Tecnica, professione e società - Stefania Elena Carnemolla

Roma,  3 settembre 2012

En 1956, le CONI (Comité Olympique National Italien) constitua un Comité de la flamme olympique pour travailler sur l'organisation du relais et le recrutement des porteurs de torches. En 1936, Carl Diem, Secrétaire général du Comité d’organisation des Jeux de la XIe Olympiade à Berlin, proposa d’instaurer le relais de la flamme au programme des JO. Dés lors la flamme est allumée à Olympie et puis est transportée jusqu’à le pays hôte via un relais du flambeau. Le relais pour les Jeux de 1960 chercha à mettre en évidence les deux pôles de la civilisation classique, Athènes et Rome en effectuant un parcours-hommage aux civilisations grecque et romaine : elle effectua la traversée entre le Pirée et Rome sur le navire-école de la Marine Militaire Italienne «Amerigo Vespucci» et passa par des monuments célèbres et importants des deux pays. Pour la première fois, son parcours fut également couvert par la télévision.

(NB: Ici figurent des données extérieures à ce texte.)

-- ==== Sys2Proof/Laws/Ops.lean ====
section
/-! SUPPORT. One lemma per shared operation, which says all it can do: word halves, register names, transactions. -/

namespace Sys2Proof.Machine

/-! ### Word halves (10_state.md R21) -/

theorem getLsbD_joinHalves (hi lo : Word) (i : Nat) :
    (joinHalves hi lo).getLsbD i = if i < 32 then lo.getLsbD i else hi.getLsbD (i - 32) :=
  BitVec.getLsbD_append

theorem getLsbD_loHalf (v : DWord) (i : Nat) : (loHalf v).getLsbD i = (decide (i < 32) && v.getLsbD i) := by
  simp [loHalf, BitVec.getLsbD_extractLsb']

theorem getLsbD_hiHalf (v : DWord) (i : Nat) : (hiHalf v).getLsbD i = (decide (i < 32) && v.getLsbD (32 + i)) := by
  simp [hiHalf, BitVec.getLsbD_extractLsb']

@[simp] theorem loHalf_joinHalves (hi lo : Word) : loHalf (joinHalves hi lo) = lo := by
  apply BitVec.eq_of_getLsbD_eq
  intro i h
  simp only [getLsbD_loHalf, getLsbD_joinHalves, h, if_true, decide_true, Bool.true_and]

@[simp] theorem hiHalf_joinHalves (hi lo : Word) : hiHalf (joinHalves hi lo) = hi := by
  apply BitVec.eq_of_getLsbD_eq
  intro i h
  simp only [getLsbD_hiHalf, getLsbD_joinHalves, h, show ¬ 32 + i < 32 by omega, show 32 + i - 32 = i by omega,
    if_false, decide_true, Bool.true_and]

@[simp] theorem joinHalves_halves (v : DWord) : joinHalves (hiHalf v) (loHalf v) = v := by
  apply BitVec.eq_of_getLsbD_eq
  intro i hi
  rw [getLsbD_joinHalves]
  split
  · rename_i h; simp only [getLsbD_loHalf, h, decide_true, Bool.true_and]
  · rename_i h
    simp only [getLsbD_hiHalf, show i - 32 < 32 by omega, show 32 + (i - 32) = i by omega, decide_true, Bool.true_and]

@[simp] theorem loHalf_setLo (v : DWord) (x : Word) : loHalf (setLo v x) = x := loHalf_joinHalves _ _
@[simp] theorem hiHalf_setLo (v : DWord) (x : Word) : hiHalf (setLo v x) = hiHalf v := hiHalf_joinHalves _ _
@[simp] theorem loHalf_setHi (v : DWord) (x : Word) : loHalf (setHi v x) = loHalf v := loHalf_joinHalves _ _
@[simp] theorem hiHalf_setHi (v : DWord) (x : Word) : hiHalf (setHi v x) = x := hiHalf_joinHalves _ _

/-! ### Register names -/

theorem RegName.ofOffset_offset (g : RegName) : RegName.ofOffset g.offset = some g := by
  cases g with
  | operand o => cases o <;> decide
  | result w => cases w <;> decide
  | _ => decide

theorem RegName.offset_aligned (g : RegName) : g.offset.extractLsb' 0 2 = 0#2 := by
  cases g with
  | operand o => cases o <;> decide
  | result w => cases w <;> decide
  | _ => decide

/-- The inverse: an offset maps to a register only at that register's own offset. -/
theorem RegName.offset_of_ofOffset {off : Offset} {g : RegName} (h : RegName.ofOffset off = some g) : g.offset = off := by
  have := List.find?_some h
  simpa using this

theorem locate_offset (g : RegName) : locate g.offset = .ok g := by
  simp [locate, RegName.offset_aligned, RegName.ofOffset_offset]

/-- The one place where `locate` answers: at a register's own offset. -/
theorem locate_eq_ok {off : Offset} {g : RegName} (h : locate off = .ok g) : off = g.offset := by
  unfold locate at h
  split at h
  · cases h
  · split at h
    · cases h
    · rename_i h2; cases h; exact (RegName.offset_of_ofOffset h2).symm

theorem route_read (g : RegName) : route (.read g.offset) = .ok (.read g) := by
  simp [route, locate_offset]

theorem route_write (g : RegName) (v : Word) : route (.write g.offset v 0b1111#4) = writeAccess g v := by
  simp [route, locate_offset]

/-- Every way `route` lets a transaction through: a read of a mapped word, or a full-word write to a writable one. -/
theorem route_eq_ok {t : Transaction} {a : Access} (h : route t = .ok a) :
    (∃ g, t = .read (RegName.offset g) ∧ a = .read g) ∨
      ∃ g v, t = .write (RegName.offset g) v 0b1111#4 ∧ writeAccess g v = .ok a := by
  cases t with
  | read off =>
    simp only [route] at h
    split at h
    · cases h
    · rename_i g hg
      cases h
      exact .inl ⟨g, by rw [locate_eq_ok hg], rfl⟩
  | write off v strb =>
    simp only [route] at h
    split at h
    · cases h
    · rename_i g hg
      split at h
      · cases h
      · rename_i hs
        have e : strb = 0b1111#4 := by by_contra hc; exact hs hc
        subst e
        exact .inr ⟨g, v, by rw [locate_eq_ok hg], h⟩

/-- An offset is either a register's own or misaligned, 0x1C, or 0x40 and above (10_state.md R20). -/
theorem locate_cases (off : Offset) : (∃ g, locate off = .ok g ∧ off = g.offset) ∨
    (∃ e, locate off = .error e ∧ (off.toNat % 4 ≠ 0 ∨ off.toNat = 0x1C ∨ 0x40 ≤ off.toNat)) := by
  have key : ∀ off : Offset, (∃ g ∈ RegName.all, locate off = .ok g ∧ off = g.offset) ∨
      (∃ e ∈ [BusError.misaligned, .unmapped], locate off = .error e ∧
        (off.toNat % 4 ≠ 0 ∨ off.toNat = 0x1C ∨ 0x40 ≤ off.toNat)) := by decide +kernel
  rcases key off with ⟨g, -, h⟩ | ⟨e, -, h⟩
  · exact .inl ⟨g, h⟩
  · exact .inr ⟨e, h⟩

/-! ### Transactions -/

/-- The registers after a command is issued. -/
def issue : Instr → Regs → Regs
  | .modred d, r => modredIssue d r
  | .reflect w src, r => reflectIssue w src r

theorem exec_eq (i : Instr) (s : State) : exec i s = .next (s.setRegs (issue i s.regs)) := by
  cases i <;> rfl

/-- The registers after a CMD write. -/
def commandRegs (c : Word) (r : Regs) : Regs :=
  match decode c with
  | .ok i => issue i r
  | .error e => record (if r.busy then .busy else errorOf e) r

theorem cmdWrite_eq (c : Word) (s : State) : cmdWrite c s = .next (s.setRegs (commandRegs c s.regs)) := by
  unfold cmdWrite commandRegs
  cases decode c with
  | ok i => exact exec_eq i s
  | error e => rfl

/-- The registers after an access. -/
def accessRegs : Access → Regs → Regs
  | .read _, r => r
  | .writeCtrl v, r => ctrlWrite v r
  | .writeStatus v, r => statusWrite v r
  | .writeCmd c, r => commandRegs c r
  | .writeOperand o v, r => operandWrite o v r

/-- The answer to an access. -/
def accessAnswer : Access → Regs → Response
  | .read g, r => .read false (readReg g r)
  | .writeCtrl _, _ => .write false
  | .writeStatus _, _ => .write false
  | .writeCmd _, _ => .write false
  | .writeOperand _ _, _ => .write false

theorem perform_eq (a : Access) (s : State) :
    perform a s = .next ((s.setRegs (accessRegs a s.regs)).respond (accessAnswer a s.regs)) := by
  cases a with
  | writeCmd c => simp [perform, cmdWrite_eq, accessRegs, accessAnswer]
  | _ => rfl

/-- The registers after a transaction: unchanged by a bus error (20_memory.md R58). -/
def hostRegs (t : Transaction) (r : Regs) : Regs :=
  match route t with
  | .error _ => r
  | .ok a => accessRegs a r

/-- The answer to a transaction. -/
def hostAnswer (t : Transaction) (r : Regs) : Response :=
  match route t with
  | .error _ => errorResponse t
  | .ok a => accessAnswer a r

/-- All that a host step does: outside reset it always answers, and changes registers and answers alone. -/
theorem hostStep_eq (t : Transaction) {s : State} (h : s.inReset = false) :
    hostStep t s = .next ((s.setRegs (hostRegs t s.regs)).respond (hostAnswer t s.regs)) := by
  unfold hostStep hostRegs hostAnswer
  rw [h]
  cases route t with
  | error e => rfl
  | ok a => exact perform_eq a s

theorem hostStep_inReset (t : Transaction) {s : State} (h : s.inReset = true) :
    hostStep t s = .refused .transactionDuringReset := by
  simp [hostStep, h]

theorem hostRegs_writeCmd (c : Word) (r : Regs) : hostRegs (.write RegName.cmd.offset c 0b1111#4) r = commandRegs c r := by
  simp [hostRegs, route_write, writeAccess, accessRegs]

end Sys2Proof.Machine
end

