theorem statusWrite_keepsFlight (v : Word) (r : Regs) : KeepsFlight r (statusWrite v r) := by
  constructor <;> simp +contextual [statusWrite]

theorem operandWrite_keepsFlight (o : OperandWord) (v : Word) (r : Regs) : KeepsFlight r (operandWrite o v r) := by
  cases o <;> constructor <;> simp [operandWrite]

/-- SRST comes first and alone (40_host_access.md R97). -/
theorem ctrlWrite_srst {v : Word} (r : Regs) (h9 : v.getLsbD 9 = true) : ctrlWrite v r = Regs.reset :=
  if_pos h9

theorem ctrlWrite_abort {v : Word} (r : Regs) (h9 : v.getLsbD 9 = false) (h8 : v.getLsbD 8 = true) :
    ctrlWrite v r = abort { r with doneIe := v.getLsbD 0, errIe := v.getLsbD 1 } := by
  rw [ctrlWrite, h9, h8]; rfl

theorem ctrlWrite_enables {v : Word} (r : Regs) (h9 : v.getLsbD 9 = false) (h8 : v.getLsbD 8 = false) :
    ctrlWrite v r = { r with doneIe := v.getLsbD 0, errIe := v.getLsbD 1 } := by
  rw [ctrlWrite, h9, h8]; rfl

/-- ABORT ends a command in flight, whatever enables the same write sets. -/
theorem ctrlWrite_aborted {v : Word} {r : Regs} (hb : r.busy = true) (h9 : v.getLsbD 9 = false)
    (h8 : v.getLsbD 8 = true) : Aborted r (ctrlWrite v r) := by
  rw [ctrlWrite_abort r h9 h8]
  constructor <;> simp [abort, hb]

/-- A CTRL write on a command in flight: SRST resets, ABORT aborts, and any other leaves the command as it was
(40_host_access.md R93, R96, R97). -/
theorem ctrlWrite_inFlight (v : Word) {r : Regs} (hb : r.busy = true) :
    KeepsFlight r (ctrlWrite v r) ∨
      ((v.getLsbD 8 || v.getLsbD 9) = true ∧ (ctrlWrite v r = Regs.reset ∨ Aborted r (ctrlWrite v r))) := by
  cases h9 : v.getLsbD 9 with
  | true => exact .inr ⟨by simp, .inl (ctrlWrite_srst r h9)⟩
  | false =>
    cases h8 : v.getLsbD 8 with
    | true => exact .inr ⟨rfl, .inr (ctrlWrite_aborted hb h9 h8)⟩
    | false =>
      rw [ctrlWrite_enables r h9 h8]
      exact .inl { keepsFlight_self r with }

/-- No access touches a command in flight but a CTRL write, which may stop it. -/
theorem accessRegs_inFlight (a : Access) {r : Regs} (hb : r.busy = true) :
    KeepsFlight r (accessRegs a r) ∨
      (a.stops = true ∧ (accessRegs a r = Regs.reset ∨ Aborted r (accessRegs a r))) := by
  cases a with
  | read g => exact .inl (keepsFlight_self r)
  | writeCtrl v => exact ctrlWrite_inFlight v hb
  | writeStatus v => exact .inl (statusWrite_keepsFlight v r)
  | writeCmd c =>
    have hc : accessRegs (.writeCmd c) r = record .busy r := commandRegs_busy c hb
    exact .inl (hc ▸ record_keepsFlight .busy r)
  | writeOperand o v => exact .inl (operandWrite_keepsFlight o v r)

theorem HostMove.inFlight {r r' : Regs} {b : Bool} (m : HostMove r b r') (hb : r.busy = true) :
    KeepsFlight r r' ∨ (b = true ∧ (r' = Regs.reset ∨ Aborted r r')) := by
  cases m with
  | quiet => exact .inl (keepsFlight_self r)
  | access a => exact accessRegs_inFlight a hb
  | reset => exact .inr ⟨rfl, .inl rfl⟩
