-- ==== Sys2Proof/Word.lean ====
section
/-! DEFINITION. The word types of the die and their plainest operations: bytes, 64-bit words, and little-endian lists of bytes (R21). -/

namespace Sys2Proof

/-- One byte. -/
abbrev Byte := BitVec 8

/-- A 64-bit register or register part. -/
abbrev Word := BitVec 64

/-- A 32-bit word. -/
abbrev Half := BitVec 32

/-- The low `n` bytes of a number, least significant first (R21). -/
def leBytes : Nat → Nat → List Byte
  | 0, _ => []
  | n + 1, v => BitVec.ofNat 8 v :: leBytes n (v / 256)

/-- The number that a little-endian list of bytes holds (R21). -/
def leNat : List Byte → Nat
  | [] => 0
  | b :: bs => b.toNat + 256 * leNat bs

end Sys2Proof
end

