-- ==== Sys2Proof/Machine/Num.lean ====
section
/-! DEFINITION. Number formats, rounding and conversions (R21 to R52), and the exact arithmetic that every engine and the scalar floating unit round from. -/

namespace Sys2Proof.Machine

/-- The element formats of R62, in code order. -/
inductive Fmt where
  | fp32 | fp16 | n16 | fp64 | n8a | n8b | n4 | i8 | u8 | i4 | i16 | i32 | xn8a | xn8b | xn4 | xi8
deriving DecidableEq, Repr

/-- The format of a FMT code (R62). -/
def Fmt.ofCode (c : Nat) : Fmt :=
  match c % 16 with
  | 0 => .fp32 | 1 => .fp16 | 2 => .n16 | 3 => .fp64 | 4 => .n8a | 5 => .n8b | 6 => .n4 | 7 => .i8
  | 8 => .u8 | 9 => .i4 | 10 => .i16 | 11 => .i32 | 12 => .xn8a | 13 => .xn8b | 14 => .xn4 | _ => .xi8

/-- Bits per element (R62). -/
def Fmt.bits : Fmt → Nat
  | .fp32 | .i32 => 32
  | .fp16 | .n16 | .i16 => 16
  | .fp64 => 64
  | .n8a | .n8b | .i8 | .u8 | .xn8a | .xn8b | .xi8 => 8
  | .n4 | .i4 | .xn4 => 4

/-- A scaled format: blocks of 32 elements with an X8 scale (R30). -/
def Fmt.scaled : Fmt → Bool
  | .xn8a | .xn8b | .xn4 | .xi8 => true
  | _ => false

/-- The element format of a scaled format; any other format itself. -/
def Fmt.elem : Fmt → Fmt
  | .xn8a => .n8a
  | .xn8b => .n8b
  | .xn4 => .n4
  | .xi8 => .i8
  | f => f

/-- An integer format (R28). -/
def Fmt.isInt : Fmt → Bool
  | .i8 | .u8 | .i4 | .i16 | .i32 => true
  | _ => false

/-- The layout of a floating format (R25): exponent bits, fraction bits, bias, whether the all-ones exponent holds specials, and whether overflow and NaN follow IEEE 754. -/
structure FInfo where
  eb : Nat
  fb : Nat
  bias : Nat
  specials : Bool
  ieee : Bool
deriving DecidableEq, Repr

/-- The layouts of R25. -/
def Fmt.info : Fmt → FInfo
  | .fp64 => ⟨11, 52, 1023, true, true⟩
  | .fp16 => ⟨5, 10, 15, true, true⟩
  | .n16 => ⟨8, 7, 127, true, false⟩
  | .n8a | .xn8a => ⟨4, 3, 7, true, false⟩
  | .n8b | .xn8b => ⟨5, 2, 15, true, false⟩
  | .n4 | .xn4 => ⟨2, 1, 1, false, false⟩
  | _ => ⟨8, 23, 127, true, true⟩

/-- The least exponent of a normal value. -/
def FInfo.emin (i : FInfo) : Int := 1 - (i.bias : Int)

/-- The greatest exponent of a finite value. -/
def FInfo.emax (i : FInfo) : Int :=
  (2 ^ i.eb : Nat) - 1 - (if i.specials then 1 else 0) - (i.bias : Int)

/-- The encoding of the largest finite magnitude. -/
def FInfo.maxBits (i : FInfo) : Nat :=
  (2 ^ i.eb - 1 - (if i.specials then 1 else 0)) * 2 ^ i.fb + (2 ^ i.fb - 1)

/-- The encoding of +∞. -/
def FInfo.infBits (i : FInfo) : Nat := (2 ^ i.eb - 1) * 2 ^ i.fb

/-- The encoding of the default NaN (R25). -/
def FInfo.nanBits (i : FInfo) : Nat := i.infBits + 2 ^ (i.fb - 1)

/-- The sign bit's weight. -/
def FInfo.signBit (i : FInfo) : Nat := 2 ^ (i.eb + i.fb)

/-- An exact value: a NaN (its payload left-aligned to 52 fraction bits), an infinity, or ± m × 2^e. -/
inductive FV where
  | nan (neg sig : Bool) (pay : Nat)
  | inf (neg : Bool)
  | fin (neg : Bool) (m : Nat) (e : Int)
deriving DecidableEq, Repr

/-- The default NaN that an invalid operation gives. -/
def FV.dnan : FV := .nan false false (2 ^ 51)

/-- +0. -/
def FV.zero : FV := .fin false 0 0

/-- An integer as a value. -/
def FV.ofInt (x : Int) : FV := .fin (decide (x < 0)) x.natAbs 0

/-- A NaN. -/
def FV.isNan : FV → Bool
  | .nan .. => true
  | _ => false

/-- An infinity. -/
def FV.isInf : FV → Bool
  | .inf _ => true
  | _ => false
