-- ==== Sys2Proof/Machine/Flags.lean ====
section
/-! DEFINITION. Every flag computation: the engines' sticky flags and numeric faults (R37 to R39), the scalar floating flags and traps (R228), the tally records (R53 to R56) and the vat's window flags (R313). -/

namespace Sys2Proof.Machine

/-- Set sticky flags in ENG_NSTAT (R37). -/
def Core.setNstat (c : Core) (bits : Nat) : Core := c.setReg ENG_NSTAT (c.reg ENG_NSTAT ||| BitVec.ofNat 64 (bits % 256))

/-- The condition bits that an ENG_NMODE enables traps for: INV, DZ, OVF, UNF, SATC (R39). -/
def Flags.causes (f : Flags) : Nat := b2n f.inv + 2 * b2n f.dz + 4 * b2n f.ovf + 8 * b2n f.unf + 16 * b2n f.satc

/-- The enabled conditions that an operation raised under a numeric mode (R39). -/
def trapCause (nmode : Nat) (flags : Nat) : Nat :=
  -- flags are in ENG_NSTAT order: INV, DZ, OVF, UNF, INX, SATC
  let c := fld flags 0 4 + 16 * fld flags 5 1
  c &&& fld nmode 8 5

/-- The code of a numeric fault: the lowest enabled condition (R39). -/
def numCode (cause : Nat) : Nat := 0x40 + ((List.range 5).find? (fun i => bit cause i)).getD 0

/-- The numeric fault of an operation at (sheet, slot, index), where a trap is enabled (R39). -/
def State.numFault (s : State) (k seq pos idx unit nmode flags : Nat) : State :=
  let cause := trapCause nmode flags
  if cause = 0 then s else s.engFault k ⟨seq, pos, idx, unit, numCode cause, cause, 0⟩

/-- CORE_FCTL bits of a set of conditions: INV, DZ, OVF, UNF, INX (R228). -/
def Flags.fctl (f : Flags) : Nat := b2n f.inv + 2 * b2n f.dz + 4 * b2n f.ovf + 8 * b2n f.unf + 16 * b2n f.inx

/-- Set the sticky flags of CORE_FCTL. -/
def Core.setFctl (c : Core) (f : Flags) : Core := c.setReg CORE_FCTL (c.reg CORE_FCTL ||| BitVec.ofNat 64 f.fctl)

/-- A raised condition has its trap enabled in CORE_FCTL (R228). -/
def Core.fpTraps (c : Core) (f : Flags) : Bool := decide (f.fctl &&& wfld (c.reg CORE_FCTL) 8 5 ≠ 0)

/-- The rounding of CORE_FCTL.RMODE. -/
def Core.frm (c : Core) : RMode := RMode.ofCode (wfld (c.reg CORE_FCTL) 16 2)

/-- VAT_ESTAT bits of a set of conditions: INV, INX, OVF, UNF, FLUSHED. -/
def Flags.estat (f : Flags) : Nat := b2n f.inv + 2 * b2n f.inx + 4 * b2n f.ovf + 8 * b2n f.unf + 16 * b2n f.flushed

/-- VAT_ESTAT bits from flags in ENG_NSTAT order. -/
def estatOf (n : Nat) : Nat := fld n 0 1 + 2 * fld n 4 1 + 4 * fld n 2 1 + 8 * fld n 3 1 + 16 * fld n 6 1

/-- Count one converted output element (R53, R55). -/
def Counts.add (c : Counts) (v : Conv) : Counts :=
  { c with sat := c.sat + b2n v.sat, flush := c.flush + b2n v.flush, nan := c.nan + b2n v.nan, inf := c.inf + b2n v.inf,
           zero := c.zero + b2n v.zero, elems := c.elems + 1 }

/-- The sum of two sets of counts. -/
def Counts.plus (a b : Counts) : Counts :=
  ⟨a.sat + b.sat, a.flush + b.flush, a.nan + b.nan, a.inf + b.inf, a.zero + b.zero, a.elems + b.elems, a.raised + b.raised⟩

/-- The counters of a record in the order of R53. -/
def Counts.list (c : Counts) : List Nat := [c.sat, c.flush, c.nan, c.inf, c.zero, c.elems, c.raised]

/-- The counts and the OVF bits of a record (R53): words 0 to 5 and 7, and word 6. -/
def recordOf (bs : List Byte) : Counts × Nat :=
  let w := fun i => leNat ((bs.drop (4 * i)).take 4)
  (⟨w 0, w 1, w 2, w 3, w 4, w 5, w 7⟩, w 6 % 128)

/-- Saturate the counters, with the OVF bits of those that reach 0xFFFF_FFFF (R54). -/
def satCounts (c : Counts) : Counts × Nat :=
  let m := 0xFFFFFFFF
  let l := c.list
  (⟨Nat.min c.sat m, Nat.min c.flush m, Nat.min c.nan m, Nat.min c.inf m, Nat.min c.zero m, Nat.min c.elems m, Nat.min c.raised m⟩,
   (List.range 7).foldl (fun o i => o + (if m ≤ l.getD i 0 then 2 ^ i else 0)) 0)

/-- The 32 bytes of a record (R53). -/
def recordBytes (c : Counts) (ovf : Nat) : List Byte :=
  [c.sat, c.flush, c.nan, c.inf, c.zero, c.elems, ovf, c.raised].flatMap (leBytes 4)

/-- A tally update (R56): the record written or added to, and whether a counter of this update reached 0xFFFF_FFFF (TOVF, R54). -/
def tallyUpdate (add : Bool) (old : List Byte) (c : Counts) : List Byte × Bool :=
  let (oc, oo) := if add then recordOf old else ({}, 0)
  -- a counter that this operation does not add to keeps its value
  let sum := oc.plus c
  let (n, o) := satCounts sum
  let hit := (List.range 7).any (fun i => decide (0 < c.list.getD i 0) && bit o i)
  (recordBytes n (oo ||| o), hit)

end Sys2Proof.Machine
end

Le relais de 2.750 km débuta le 12 août à Olympie. La flamme sacrée fut allumée aux rayons du soleil, la cérémonie fut simple et digne des belles traditions de l’Antiquité. Elle se déroula, dans le cadre unique des ruines d’Olympie sans pareil au monde, selon le rite antique : une grande prêtresse, Aleka Katselis (une des plus grandes actrices du Théâtre national grec) entourée de vestales, pria Zeus d’accorder sa bénédiction et sa lumière aux Jeux Olympiques puis alluma une amphore au foyer d’un miroir parabolique réfléchissant les rayons du soleil. Ensuite la flamme fut placée dans une urne et transportée dans l’ancien temple d’Héra. De là la grande prêtresse alluma le flambeau à la flamme de l’amphore et le tendit au premier relayeur, l'athlète grec Penaghiotis Epitropolous, en présence de plusieurs centaines de personnalités du monde du sport et de la politique.
Le relais, organisée par le Comité olympique grec, passa à travers Pyrgos, Patras, Corinthe, Mégare, Eleusis et Athènes. Ici, le 13 août, au Stade panathénaïque, le relayeur remit la torche au futur Roi Constantin de Grèce. D'Athènes, la flamme atteignit le port de Zéas, dans le Piraeus, où il était ancré le trois-mâts  Amerigo Vespucci. La flamme olympique arriva à Syracuse le 18 août à bord du Amerigo Vespucci où elle fut saluée avec enthousiasme et applaudissements par la foule. Le 25, porté par huit athlètes, le drapeau aux cinq anneaux fit son entrée dans le Stade olympique.  Dernier des mille huit cent cinquante-deux relayeurs, Giancarlo Peris, un coureur de fond italien d'origine grecque, pénétra dans le stade en tenant fièrement la torche et fit le tour du stade avant de rejoindre une vasque monumentale de bronze qu’il embrasa grâce à la flamme olympique. Le stade grondait de joie ; Adolfo Consolini, célèbre discobole, champion olympique en 1948, prononça le serment des athlètes. La contribution des Forces Armées, à travers le Groupe Olympique militaire établi en 1957, fut cruciale à l'arrangement du relais.